The People's Bank of China is set to cut the interest rate on structural financial policy tools, providing a boost for lending and investment in key sectors.
People's Daily Japanese Edition 16:37, 16 January 2026
The People's Bank of China (PBoC) announced on the 15th that it will lower the re-lending and rediscount rates by 0.25 points from 19 January 2026. This means that banks can obtain funds from the People's Bank of China at a lower cost, which will positively encourage lending and investment in key sectors and further promote the model transformation and optimisation of the economic structure.

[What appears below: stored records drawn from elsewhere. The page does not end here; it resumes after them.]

theorem vecInstr_frame {m0 : Nat} (hm0 : m0 &&& 2952790068 = 2952790068) (c : CoreId) (resid : Nat) (w : W64) (s : State) :
    outProj m0 s (vecInstr c resid w s) := by
  refine outProj_mono hm0 ?_
  unfold vecInstr
  try dsimp -proj only
  repeat' first
    | (with_reducible exact outProj_refused)
    | (with_reducible refine outProj_next ?_)
    | (with_reducible refine ite_projR ?_ ?_)
    | (with_reducible exact execVnop_frame (by decide) _ _ _)
    | (with_reducible exact execAdd_frame (by decide) _ _ _)
    | (with_reducible exact execSub_frame (by decide) _ _ _)
    | (with_reducible exact execMul_frame (by decide) _ _ _)
    | (with_reducible exact execFma_frame (by decide) _ _ _)
    | (with_reducible exact execDiv_frame (by decide) _ _ _)
    | (with_reducible exact execSqrt_frame (by decide) _ _ _)
    | (with_reducible exact execMax_frame (by decide) _ _ _)
    | (with_reducible exact execMin_frame (by decide) _ _ _)
    | (with_reducible exact execAbs_frame (by decide) _ _ _)
    | (with_reducible exact execNeg_frame (by decide) _ _ _)
    | (with_reducible exact execMov_frame (by decide) _ _ _)
    | (with_reducible exact execSel_frame (by decide) _ _ _)
    | (with_reducible exact execAnd_frame (by decide) _ _ _)
    | (with_reducible exact execOr_frame (by decide) _ _ _)
    | (with_reducible exact execXor_frame (by decide) _ _ _)
    | (with_reducible exact execShl_frame (by decide) _ _ _)
    | (with_reducible exact execShra_frame (by decide) _ _ _)
    | (with_reducible exact execShrl_frame (by decide) _ _ _)
    | (with_reducible exact execCmp_frame (by decide) _ _ _)
    | (with_reducible exact execMlog_frame (by decide) _ _ _)
    | (with_reducible exact execMcnt_frame (by decide) _ _ _)
    | (with_reducible exact execSetvl_frame (by decide) _ _ _)
    | (with_reducible exact execCvt_frame (by decide) _ _ _)
    | (with_reducible exact execMovi_frame (by decide) _ _ _)
    | (with_reducible exact execBcast_frame (by decide) _ _ _)
    | (with_reducible exact execIota_frame (by decide) _ _ _)
    | (with_reducible exact execVld_frame (by decide) _ _ _)
    | (with_reducible exact execVst_frame (by decide) _ _ _)
    | (with_reducible exact execVlds_frame (by decide) _ _ _)
    | (with_reducible exact execVsts_frame (by decide) _ _ _)
    | (with_reducible exact execPerm_frame (by decide) _ _ _)
    | (with_reducible exact execCompress_frame (by decide) _ _ _)
    | (with_reducible exact execExpand_frame (by decide) _ _ _)
    | (with_reducible exact execRsum_frame (by decide) _ _ _)
    | (with_reducible exact execRmean_frame (by decide) _ _ _)
    | (with_reducible exact execRmax_frame (by decide) _ _ _)
    | (with_reducible exact execRmin_frame (by decide) _ _ _)
    | (with_reducible exact execRargmax_frame (by decide) _ _ _)
    | (with_reducible exact execRargmin_frame (by decide) _ _ _)
    | (with_reducible exact execTopk_frame (by decide) _ _ _)
    | (with_reducible exact execTmerge_frame (by decide) _ _ _)
    | (with_reducible exact execExp_frame (by decide) _ _ _)
    | (with_reducible exact execLog_frame (by decide) _ _ _)
    | (with_reducible exact execRsqrt_frame (by decide) _ _ _)
    | (with_reducible exact execTanh_frame (by decide) _ _ _)
    | (with_reducible exact execSigm_frame (by decide) _ _ _)
    | (with_reducible exact execGelu_frame (by decide) _ _ _)
    | (with_reducible exact execCvset_frame (by decide) _ _ _)
    | (with_reducible exact execSetcc_frame (by decide) _ _ _)
    | (with_reducible exact execSize_frame (by decide) _ _ _)
    | (with_reducible exact execCvtn_frame (by decide) _ _ _)
    | (with_reducible exact execSide_frame (by decide) _ _ _)
    | (with_reducible exact execDcvn_frame (by decide) _ _ _)
    | (with_reducible exact execCfl_frame (by decide) _ _ _)
    | simp +decide only [↓proj_ite, ↓proj_iteP, ite_self]
    | ((with_reducible refine proj_mk_trans ?_ ?_); · ((fail_if_success with_reducible rfl); rfl))
    | (with_reducible refine (next_eq (by assumption) (execVnop_frame (by decide) _ _ _)).trans ?_)
    | (with_reducible refine (next_eq (by assumption) (execAdd_frame (by decide) _ _ _)).trans ?_)
    | (with_reducible refine (next_eq (by assumption) (execSub_frame (by decide) _ _ _)).trans ?_)
    | (with_reducible refine (next_eq (by assumption) (execMul_frame (by decide) _ _ _)).trans ?_)
    | (with_reducible refine (next_eq (by assumption) (execFma_frame (by decide) _ _ _)).trans ?_)
    | (with_reducible refine (next_eq (by assumption) (execDiv_frame (by decide) _ _ _)).trans ?_)
    | (with_reducible refine (next_eq (by assumption) (execSqrt_frame (by decide) _ _ _)).trans ?_)
    | (with_reducible refine (next_eq (by assumption) (execMax_frame (by decide) _ _ _)).trans ?_)
    | (with_reducible refine (next_eq (by assumption) (execMin_frame (by decide) _ _ _)).trans ?_)
    | (with_reducible refine (next_eq (by assumption) (execAbs_frame (by decide) _ _ _)).trans ?_)
    | (with_reducible refine (next_eq (by assumption) (execNeg_frame (by decide) _ _ _)).trans ?_)
    | (with_reducible refine (next_eq (by assumption) (execMov_frame (by decide) _ _ _)).trans ?_)
    | (with_reducible refine (next_eq (by assumption) (execSel_frame (by decide) _ _ _)).trans ?_)
    | (with_reducible refine (next_eq (by assumption) (execAnd_frame (by decide) _ _ _)).trans ?_)
    | (with_reducible refine (next_eq (by assumption) (execOr_frame (by decide) _ _ _)).trans ?_)
    | (with_reducible refine (next_eq (by assumption) (execXor_frame (by decide) _ _ _)).trans ?_)
    | (with_reducible refine (next_eq (by assumption) (execShl_frame (by decide) _ _ _)).trans ?_)
    | (with_reducible refine (next_eq (by assumption) (execShra_frame (by decide) _ _ _)).trans ?_)
    | (with_reducible refine (next_eq (by assumption) (execShrl_frame (by decide) _ _ _)).trans ?_)
    | (with_reducible refine (next_eq (by assumption) (execCmp_frame (by decide) _ _ _)).trans ?_)
    | (with_reducible refine (next_eq (by assumption) (execMlog_frame (by decide) _ _ _)).trans ?_)
    | (with_reducible refine (next_eq (by assumption) (execMcnt_frame (by decide) _ _ _)).trans ?_)
    | (with_reducible refine (next_eq (by assumption) (execSetvl_frame (by decide) _ _ _)).trans ?_)
    | (with_reducible refine (next_eq (by assumption) (execCvt_frame (by decide) _ _ _)).trans ?_)
    | (with_reducible refine (next_eq (by assumption) (execMovi_frame (by decide) _ _ _)).trans ?_)
    | (with_reducible refine (next_eq (by assumption) (execBcast_frame (by decide) _ _ _)).trans ?_)
    | (with_reducible refine (next_eq (by assumption) (execIota_frame (by decide) _ _ _)).trans ?_)
    | (with_reducible refine (next_eq (by assumption) (execVld_frame (by decide) _ _ _)).trans ?_)
    | (with_reducible refine (next_eq (by assumption) (execVst_frame (by decide) _ _ _)).trans ?_)
    | (with_reducible refine (next_eq (by assumption) (execVlds_frame (by decide) _ _ _)).trans ?_)
    | (with_reducible refine (next_eq (by assumption) (execVsts_frame (by decide) _ _ _)).trans ?_)
    | (with_reducible refine (next_eq (by assumption) (execPerm_frame (by decide) _ _ _)).trans ?_)
    | (with_reducible refine (next_eq (by assumption) (execCompress_frame (by decide) _ _ _)).trans ?_)
    | (with_reducible refine (next_eq (by assumption) (execExpand_frame (by decide) _ _ _)).trans ?_)
    | (with_reducible refine (next_eq (by assumption) (execRsum_frame (by decide) _ _ _)).trans ?_)
    | (with_reducible refine (next_eq (by assumption) (execRmean_frame (by decide) _ _ _)).trans ?_)
    | (with_reducible refine (next_eq (by assumption) (execRmax_frame (by decide) _ _ _)).trans ?_)
    | (with_reducible refine (next_eq (by assumption) (execRmin_frame (by decide) _ _ _)).trans ?_)
    | (with_reducible refine (next_eq (by assumption) (execRargmax_frame (by decide) _ _ _)).trans ?_)
    | (with_reducible refine (next_eq (by assumption) (execRargmin_frame (by decide) _ _ _)).trans ?_)
    | (with_reducible refine (next_eq (by assumption) (execTopk_frame (by decide) _ _ _)).trans ?_)
    | (with_reducible refine (next_eq (by assumption) (execTmerge_frame (by decide) _ _ _)).trans ?_)
    | (with_reducible refine (next_eq (by assumption) (execExp_frame (by decide) _ _ _)).trans ?_)
    | (with_reducible refine (next_eq (by assumption) (execLog_frame (by decide) _ _ _)).trans ?_)
    | (with_reducible refine (next_eq (by assumption) (execRsqrt_frame (by decide) _ _ _)).trans ?_)
    | (with_reducible refine (next_eq (by assumption) (execTanh_frame (by decide) _ _ _)).trans ?_)
    | (with_reducible refine (next_eq (by assumption) (execSigm_frame (by decide) _ _ _)).trans ?_)
    | (with_reducible refine (next_eq (by assumption) (execGelu_frame (by decide) _ _ _)).trans ?_)
    | (with_reducible refine (next_eq (by assumption) (execCvset_frame (by decide) _ _ _)).trans ?_)
    | (with_reducible refine (next_eq (by assumption) (execSetcc_frame (by decide) _ _ _)).trans ?_)
    | (with_reducible refine (next_eq (by assumption) (execSize_frame (by decide) _ _ _)).trans ?_)
    | (with_reducible refine (next_eq (by assumption) (execCvtn_frame (by decide) _ _ _)).trans ?_)
    | (with_reducible refine (next_eq (by assumption) (execSide_frame (by decide) _ _ _)).trans ?_)
    | (with_reducible refine (next_eq (by assumption) (execDcvn_frame (by decide) _ _ _)).trans ?_)
    | (with_reducible refine (next_eq (by assumption) (execCfl_frame (by decide) _ _ _)).trans ?_)
    | split

theorem vecRun_frame {m0 : Nat} (hm0 : m0 &&& 2952790068 = 2952790068) (c : CoreId) (resid : List (Nat × Nat)) (a2 : List W64) (a3 : State) :
    outProj m0 a3 (vecRun c resid a2 a3) := by
  refine outProj_mono hm0 ?_
  fun_induction vecRun c resid a2 a3
  try dsimp -proj only
  repeat' first
    | (with_reducible exact outProj_fault)
    | (with_reducible exact outProj_refused)
    | (with_reducible refine outProj_next ?_)
    | (with_reducible exact vecInstr_frame (by decide) _ _ _ _)
    | simp +decide only [↓proj_ite, ↓proj_iteP, ite_self]
    | ((with_reducible refine proj_mk_trans ?_ ?_); · ((fail_if_success with_reducible rfl); rfl))
    | (with_reducible refine (next_eq (by assumption) (vecInstr_frame (by decide) _ _ _ _)).trans ?_)
    | assumption
    | (with_reducible exact outProj_trans (next_eq (by assumption) (vecInstr_frame (by decide) _ _ _ _)) (by assumption))
    | (with_reducible intro _)
    | (dsimp -proj +zetaDelta only)
    | split

theorem vecFollow_frame {m0 : Nat} (hm0 : m0 &&& 2952790068 = 2952790068) (c : CoreId) (w : W64) (t : State) :
    proj m0 (vecFollow c w t) = proj m0 t := by
  refine proj_mono hm0 ?_
  unfold vecFollow
  try dsimp -proj only
  repeat' first
    | (with_reducible exact vecInstr_frame (by decide) _ _ _ _)
    | simp +decide only [↓modCore_frame, ↓setCore_frame, ↓proj_ite, ↓proj_iteP, ite_self]
    | ((with_reducible refine proj_mk_trans ?_ ?_); · ((fail_if_success with_reducible rfl); rfl))
    | (with_reducible refine (next_eq (by assumption) (vecInstr_frame (by decide) _ _ _ _)).trans ?_)
    | split

theorem vecStart_frame {m0 : Nat} (hm0 : m0 &&& 2147483652 = 2147483652) (c : CoreId) (ctx : CtxId) (h : CmdHdr) (s : State) :
    proj m0 (vecStart c ctx h s) = proj m0 s := by
  refine proj_mono hm0 ?_
  unfold vecStart
  try dsimp -proj only
  repeat' first
    | simp +decide only [↓modCore_frame, ↓proj_ite, ↓proj_iteP, ite_self]
    | ((with_reducible refine proj_mk_trans ?_ ?_); · ((fail_if_success with_reducible rfl); rfl))
    | split

theorem vecEnd_frame {m0 : Nat} (hm0 : m0 &&& 2684354820 = 2684354820) (c : CoreId) (ctx : CtxId) (h : CmdHdr) (s : State) :
    proj m0 (vecEnd c ctx h s) = proj m0 s := by
  refine proj_mono hm0 ?_
  unfold vecEnd
  try dsimp -proj only
  repeat' first
    | simp +decide only [↓modCore_frame, ↓traceEnd_frame, ↓ctxDone_frame, ↓proj_ite, ↓proj_iteP, ite_self]
    | ((with_reducible refine proj_mk_trans ?_ ?_); · ((fail_if_success with_reducible rfl); rfl))
    | split

theorem issueVec_frame {m0 : Nat} (hm0 : m0 &&& 2952790324 = 2952790324) (c : CoreId) (ctx : CtxId) (op : VecOp) (prog : List W64) (resid : List (Nat × Nat)) (s : State) :
    outProj m0 s (issueVec c ctx op prog resid s) := by
  refine outProj_mono hm0 ?_
  unfold issueVec
  try dsimp -proj only
  repeat' first
    | (with_reducible exact outProj_fault)
    | (with_reducible exact outProj_refused)
    | (with_reducible refine outProj_next ?_)
    | (with_reducible refine ite_projR ?_ ?_)
    | (with_reducible exact vecRun_frame (by decide) _ _ _ _)
    | simp +decide only [↓vecStart_frame, ↓startCmdCnt_frame, ↓ctxIssued_frame, ↓traceStart_frame, ↓vecEnd_frame, ↓proj_ite, ↓proj_iteP, ite_self]
    | ((with_reducible refine proj_mk_trans ?_ ?_); · ((fail_if_success with_reducible rfl); rfl))
    | (with_reducible refine (next_eq (by assumption) (vecRun_frame (by decide) _ _ _ _)).trans ?_)
    | split

theorem execNop_frame {m0 : Nat} (hm0 : m0 &&& 4 = 4) (c : CoreId) (ctx : CtxId) (h : CmdHdr) (s : State) :
    outProj m0 s (execNop c ctx h s) := by
  refine outProj_mono hm0 ?_
  unfold execNop
  try dsimp -proj only
  repeat' first
    | (with_reducible refine outProj_next ?_)
    | (with_reducible refine ite_projR ?_ ?_)
    | simp +decide only [↓ctxDone_frame, ↓ctxIssued_frame, ↓proj_ite, ↓proj_iteP, ite_self]
    | ((with_reducible refine proj_mk_trans ?_ ?_); · ((fail_if_success with_reducible rfl); rfl))
    | split

theorem tokenSet_frame {m0 : Nat} (hm0 : m0 &&& 24 = 24) (c : CoreId) (ctx : CtxId) (t : Nat) (v : Nat) (s : State) :
    proj m0 (tokenSet c ctx t v s) = proj m0 s := by
  refine proj_mono hm0 ?_
  unfold tokenSet
  try dsimp -proj only
  repeat' first
    | simp +decide only [↓modCluster_frame, ↓modDie_frame, ↓proj_ite, ↓proj_iteP, ite_self]
    | ((with_reducible refine proj_mk_trans ?_ ?_); · ((fail_if_success with_reducible rfl); rfl))
    | split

Such structural rate cuts differ significantly from a comprehensive rate cut and do not lower the loan prime rate (LPR), which is an indicator for preferential lending rates, through a reduction in policy interest rates. Re-lending refers to the PBoC lending to banks, not directly to enterprises. After the reduction of re-lending and rediscount rates, banks that can obtain lower-cost funds will be able to lend to small and micro enterprises, scientific and technological innovation, green transformation (GX), and other key sectors at lower interest rates, thus reducing the overall financing costs for the real economy.
According to reports, after this reduction, the re-lending rates to support agriculture and small and micro enterprises will be 0.95% for 3-month loans, 1.15% for 6-month loans, and 1.25% for 1-year loans; the rediscount rate will be 1.5%, the interest rate for pledged supplementary lending (PSL) will be 1.75%, and the rate for specific structural financial policy tools will be 1.25%.
Whether banks can obtain lower-cost funds depends on how they allocate these funds.
In recent years, structural financial policy tools have been continually renewed to support re-lending for scientific and technological innovation and technological improvement, service consumption and elderly care, inclusive financing for small and micro enterprises, and CO2 emission reduction, covering all "five key areas of finance" (technology finance, green finance, financial inclusion, finance for the elderly, and digital finance), while also supporting priority sectors such as real estate and capital markets.
Experts explained, "The PBoC’s structural financial policy tools mainly aim to guide financial institutions to strengthen support for major strategies, key sectors, and weak areas. In these sectors, the initial willingness of social capital to enter is relatively low, so funds from the PBoC are first allocated to play a guiding role." (Edited by KS)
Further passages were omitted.